While some hope that the spread of the virus is decreasing, it is widely predicted to surge again in the winter months, when respiratory diseases tend to thrive. The increased risks, burdens and stresses for women are thus far from over, with no sign that the government is capable of mitigating the increased risk of violence, or able to relieve the impact of reduced access to education and health. With the virus still looming, if another lockdown is imposed through the colder months, many women can expect a dark winter ahead.

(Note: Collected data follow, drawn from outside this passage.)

-- ==== Sys2Proof/Laws/PerInstr.lean ====
section
/-! SUPPORT. Statements made for each instruction. RoundTrip: what carries an instruction reads back as that instruction. -/

set_option Elab.async false

open Sys2Proof Sys2Proof.Form

namespace Sys2Proof.Laws.RoundTrip

/-- The words of a memory node read back as the node. -/
def NodeBack (i : Instr) (ws : List Code) : Prop :=
  match ws with
  | [u, v] => ∃ n, i.asNode = some n ∧ ∀ rest, decodeNodeBytes (wordBytes u ++ wordBytes v ++ rest) = .ok (n, rest)
  | _ => False

/-- One word reads back as the instruction, whatever follows it. -/
def WordBack (dec : List Byte → Except Reject (Instr × List Byte)) (i : Instr) (ws : List Code) : Prop :=
  match ws with
  | [w] => ∀ rest, dec (wordBytes w ++ rest) = .ok (i, rest)
  | _ => False

/-- A well-formed instruction is read back from its bytes with every operand, by the decoder of what carries it; a step that no
word carries has no word. -/
def Statement (i : Instr) : Prop :=
  i.wf = true →
  match i.carrier with
  | .control => WordBack decodeBytes i (encode i)
  | .element => WordBack decodeElemBytes i (encode i)
  | .node => NodeBack i (encode i)
  | .step => encode i = []

/-! ### Fields of an appended word -/

variable {m n : Nat} {x : BitVec m} {y : BitVec n} {a k : Nat} {v : BitVec k}

/-- A field that lies in the low part. -/
theorem lo (e : y.extractLsb' a k = v) (h : a + k ≤ n := by decide) : (x ++ y).extractLsb' a k = v :=
  (BitVec.extractLsb'_append_eq_of_add_le h).trans e

/-- A field that lies in the high part. -/
theorem hi (e : x.extractLsb' (a - n) k = v) (h : n ≤ a := by decide) : (x ++ y).extractLsb' a k = v :=
  (BitVec.extractLsb'_append_eq_of_le h).trans e

/-- The whole of a part. -/
theorem all_ {n : Nat} {x : BitVec n} : x.extractLsb' 0 n = x := by simp

/-- A word is the word that its bytes spell. -/
theorem bytes_word (w : Code) : bytesWord (fld w 0 8) (fld w 8 8) (fld w 16 8) (fld w 24 8) = w := by
  apply BitVec.eq_of_getLsbD_eq
  intro i hi
  simp only [bytesWord, fld, BitVec.getLsbD_append, BitVec.getLsbD_extractLsb']
  rcases Nat.lt_or_ge i 8 with h | h
  · simp [h]
  · rcases Nat.lt_or_ge i 16 with h1 | h1
    · have e : 8 + (i - 8) = i := by omega
      have f : i - 8 < 8 := by omega
      simp [Nat.not_lt.mpr h, f, e]
    · rcases Nat.lt_or_ge i 24 with h2 | h2
      · have e : 16 + (i - 16) = i := by omega
        have f : i - 16 < 8 := by omega
        have g : ¬ i - 8 < 8 := by omega
        have k : i - 8 - 8 = i - 16 := by omega
        simp [Nat.not_lt.mpr h, f, e, g, k]
      · have e : 24 + (i - 24) = i := by omega
        have f : i - 24 < 8 := by omega
        have g : ¬ i - 8 < 8 := by omega
        have k : i - 8 - 8 - 8 = i - 24 := by omega
        have l : ¬ i - 8 - 8 < 8 := by omega
        simp [Nat.not_lt.mpr h, f, e, g, k, l]

theorem control_back {w : Code} {i : Instr} (h : decodeControl w = .ok i) : WordBack decodeBytes i [w] := by
  intro rest
  simp only [wordBytes, List.cons_append, List.nil_append, decodeBytes, bytes_word, h]
  rfl

theorem element_back {w : Code} {i : Instr} (h : decodeElement w = .ok i) : WordBack decodeElemBytes i [w] := by
  intro rest
  simp only [wordBytes, List.cons_append, List.nil_append, decodeElemBytes, bytes_word, h]
  rfl

/-- The loader's conditions of an operation word. -/
theorem elem_ok {w : Code} {opc : Nat} {i : Instr} (h : elemBad opc (fld w 22 3) (fld w 19 3) (fld w 16 3) (fld w 12 4)
    (fld w 10 2) (fld w 9 1) (fld w 0 8) = none) : Decode.elemIf w opc i = .ok i := by
  simp only [Decode.elemIf, h]

theorem node_back {u v : Code} {i : Instr} (n : NodeForm) (hi : i.asNode = some n) (hb : (NodeForm.ofWords u v).bad = none)
    (hn : NodeForm.ofWords u v = n := by rfl) : NodeBack i [u, v] := by
  refine ⟨n, hi, fun rest => ?_⟩
  have hn' : n.bad = none := hn ▸ hb
  simp only [wordBytes, List.cons_append, List.nil_append, decodeNodeBytes, bytes_word, decodeNode, hn, hn']
  rfl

Edited by Rachel Reid, Jelena Bjelica and Martine van Bijlert
(1) For this research, in-depth interviews were conducted with fifteen women: two women from Bamyan, Yakawlang, two from Meramour and Shahristan districts of Daikundi, three women from Mazar-e Sharif, Balkh province and eight interviews in Kabul. Two of the women who were interviewed in Kabul were internally displaced and living in camps in Kabul, one of them a single mother and the breadwinner of her family; the other woman belonged to the Magat community, living in informal settlements in Kabul. The other five women in Kabul came from different backgrounds. As can be seen below, two women were unmarried and one was separated from her husband. The others were all married.
All interviews in Kabul, Daikundi and Bamyan were conducted in person. Given the setting of the households and number of families that lived together, in most of these interviews it was challenging to have a one to one conversation with the interviewee. In some cases, other women and girls in the household either joined the chat and shared their experiences too (some are quoted in the report), or were only present and listening. This may have affected some of the inputs, given the sensitivity of the questions, especially questions about change of behaviour in the family or instances of family fights or disputes during Covid-19.

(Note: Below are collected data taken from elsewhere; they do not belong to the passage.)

-- ==== Sys2Proof/Certificates/Slice0/Obligations.lean ====
section
/-! DEFINITION. Statements for the provers, by family of the opcode table. -/

open Sys2Proof Sys2Proof.Machine

/-! ### Encodings -/

/-- R56 to R75, R110 to R119: decoding the encoding of a well-formed instruction gives the instruction back, for every
instruction that a word encodes, with every operand at every value that the encoding admits. -/
def Obligations.RoundTripAll : Prop := ∀ i : Instr, Laws.RoundTrip.Statement i

/-- Words that the spec writes out beside the instruction they stand for (R60, R126 to R139, R151, R155 to R161). -/
def Obligations.WordsFromTheSpec : Prop :=
  decodeControl 0x04642814#32 = .ok (.div 3 4 5)
  ∧ decodeControl 0x04E110E2#32 = .ok (.muladd 7 1 2 3)
  ∧ decodeControl 0x20430085#32 = .ok (.srai 2 3 5)
  ∧ decodeControl 0x24C01234#32 = .ok (.lui 6 0x1234)
  ∧ decodeControl 0x10C65678#32 = .ok (.ori 6 6 0x5678)
  ∧ decodeControl 0x28C29ABC#32 = .ok (.insh 6 2 0x9ABC)
  ∧ decodeControl 0x4C010000#32 = .ok (.jalr 0 1 0)
  ∧ decodeControl 0x8C263802#32 = .ok (.aset 1 6 7)
  ∧ decodeControl 0x8C411005#32 = .ok (.acmp 2 1 2)
  ∧ decodeControl 0x612FFFFC#32 = .ok (.ldw 9 3 0x3FFFC)
  ∧ decodeControl 0x94611000#32 = .ok (.fadd 3 1 2 0)
  ∧ decodeControl 0x98E00403#32 = .ok (.csrw 7 0x010)
  ∧ decodeControl 0x98000001#32 = .ok .eret
  ∧ decodeControl 0x98000008#32 = .ok .brk
  ∧ decodeControl 0xF83C0000#32 = .ok (.rep 3 1 1 0 0 0 0)
  ∧ decodeControl 0x69000000#32 = .ok (.ldd 8 0 0)

/-! ### Integer forms -/

/-- R125, but for the counts and reversals and for division: each form writes the value of the table to g[d]. -/
def Obligations.IntegerResults : Prop :=
  ∀ (s : State) (d a b c : BitVec 5) (x y z : Word), Issues s → s.cc.rg a = x → s.cc.rg b = y → s.cc.rg c = z →
    ResultG (.add d a b) s d (x + y)
    ∧ ResultG (.sub d a b) s d (x - y)
    ∧ ResultG (.and d a b) s d (x &&& y)
    ∧ ResultG (.or d a b) s d (x ||| y)
    ∧ ResultG (.xor d a b) s d (x ^^^ y)
    ∧ ResultG (.andn d a b) s d (x &&& ~~~y)
    ∧ ResultG (.shl d a b) s d (x <<< (y.toNat % 64))
    ∧ ResultG (.shr d a b) s d (x >>> (y.toNat % 64))
    ∧ ResultG (.sra d a b) s d (x.sshiftRight (y.toNat % 64))
    ∧ ResultG (.rol d a b) s d ((x <<< (y.toNat % 64)) ||| (x >>> (64 - y.toNat % 64)))
    ∧ ResultG (.ror d a b) s d ((x >>> (y.toNat % 64)) ||| (x <<< (64 - y.toNat % 64)))
    ∧ ResultG (.slt d a b) s d (if x.toInt < y.toInt then 1 else 0)
    ∧ ResultG (.sltu d a b) s d (if x.toNat < y.toNat then 1 else 0)
    ∧ ResultG (.min d a b) s d (if x.toInt ≤ y.toInt then x else y)
    ∧ ResultG (.max d a b) s d (if x.toInt ≤ y.toInt then y else x)
    ∧ ResultG (.minu d a b) s d (if x.toNat ≤ y.toNat then x else y)
    ∧ ResultG (.maxu d a b) s d (if x.toNat ≤ y.toNat then y else x)
    ∧ ResultG (.mul d a b) s d (x * y)
    ∧ ResultG (.mulh d a b) s d (BitVec.ofInt 64 (x.toInt * y.toInt / 2 ^ 64))
    ∧ ResultG (.mulhu d a b) s d (BitVec.ofNat 64 (x.toNat * y.toNat / 2 ^ 64))
    ∧ ResultG (.sel d a b c) s d (if z = 0 then y else x)
    ∧ ResultG (.addw d a b) s d (((x + y).extractLsb' 0 32).signExtend 64)
    ∧ ResultG (.subw d a b) s d (((x - y).extractLsb' 0 32).signExtend 64)
    ∧ ResultG (.satadd d a b) s d (BitVec.ofInt 64 (max (-(2 ^ 63)) (min (2 ^ 63 - 1) (x.toInt + y.toInt))))
    ∧ ResultG (.satsub d a b) s d (BitVec.ofInt 64 (max (-(2 ^ 63)) (min (2 ^ 63 - 1) (x.toInt - y.toInt))))
    ∧ ResultG (.muladd d a b c) s d (x * y + z)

Details of the interviewees:
|NO ||Interviewee||Age ||Marital Status ||Number of Children ||Province/ Rural or Urban |
|1||Humanitarian worker||25||Married ||0||Kabul, Urban|
|2||Journalist ||26||Unmarried||NA||Kabul, Urban|
|3||Housewife ||38||Married ||4||Kabul, informal settlement |
|4||Housewife ||In her late 20s ||Married ||3 ||Kabul, Urban|
|5||Housewife ||62||Married ||8||Kabul, Urban |
|6||Government employee||32||Married ||2||Kabul, Urban|
|7||Daily labourer ||In her mid-30s ||Married ||6||Kabul, informal settlement |
|8||Daily labourer ||52||Separated from her husband years ago (not divorced)||3||Kabul, living in IDP camp|
|9||Housewife, farmer ||23||Married ||1||Daikundi, Rural |
|10||Housewife, farmer ||In her 50s||Married ||6||Daikundi, Rural |
|11||Housewife, farmer||In her 40s||Married ||5||Bamyan, Rural |
|12||Housewife, farmer ||In her 50s||Married ||7||Bamyan, Rural |
|13||Humanitarian worker ||26||Married ||2||Balkh, Urban|
|14||Housewife ||In her 30s||Married ||3||Balkh, Urban |
|15||University student ||23||Unmarried||NA||Balkh, Urban |
(2) UN Women’s Afghanistan Time Use Survey was conducted in Nangrahar, Kabul, Takhar, Balkh, Herat, Kandahar, and Paktia provinces. 4,400 respondents were surveyed, all over eighteen years of age. The findings were published in UN Women’s report: Impact of Covid-19 on Unpaid Care and Domestic Work in Afghanistan. UN Women has published a series of reports and gender alerts regarding Covid-19 and its impact on women in Afghanistan that can be found here.
(3) Another report on the mental health consequences of Covid-19, this time in Iran, was published by the Journal of Military Medicine here.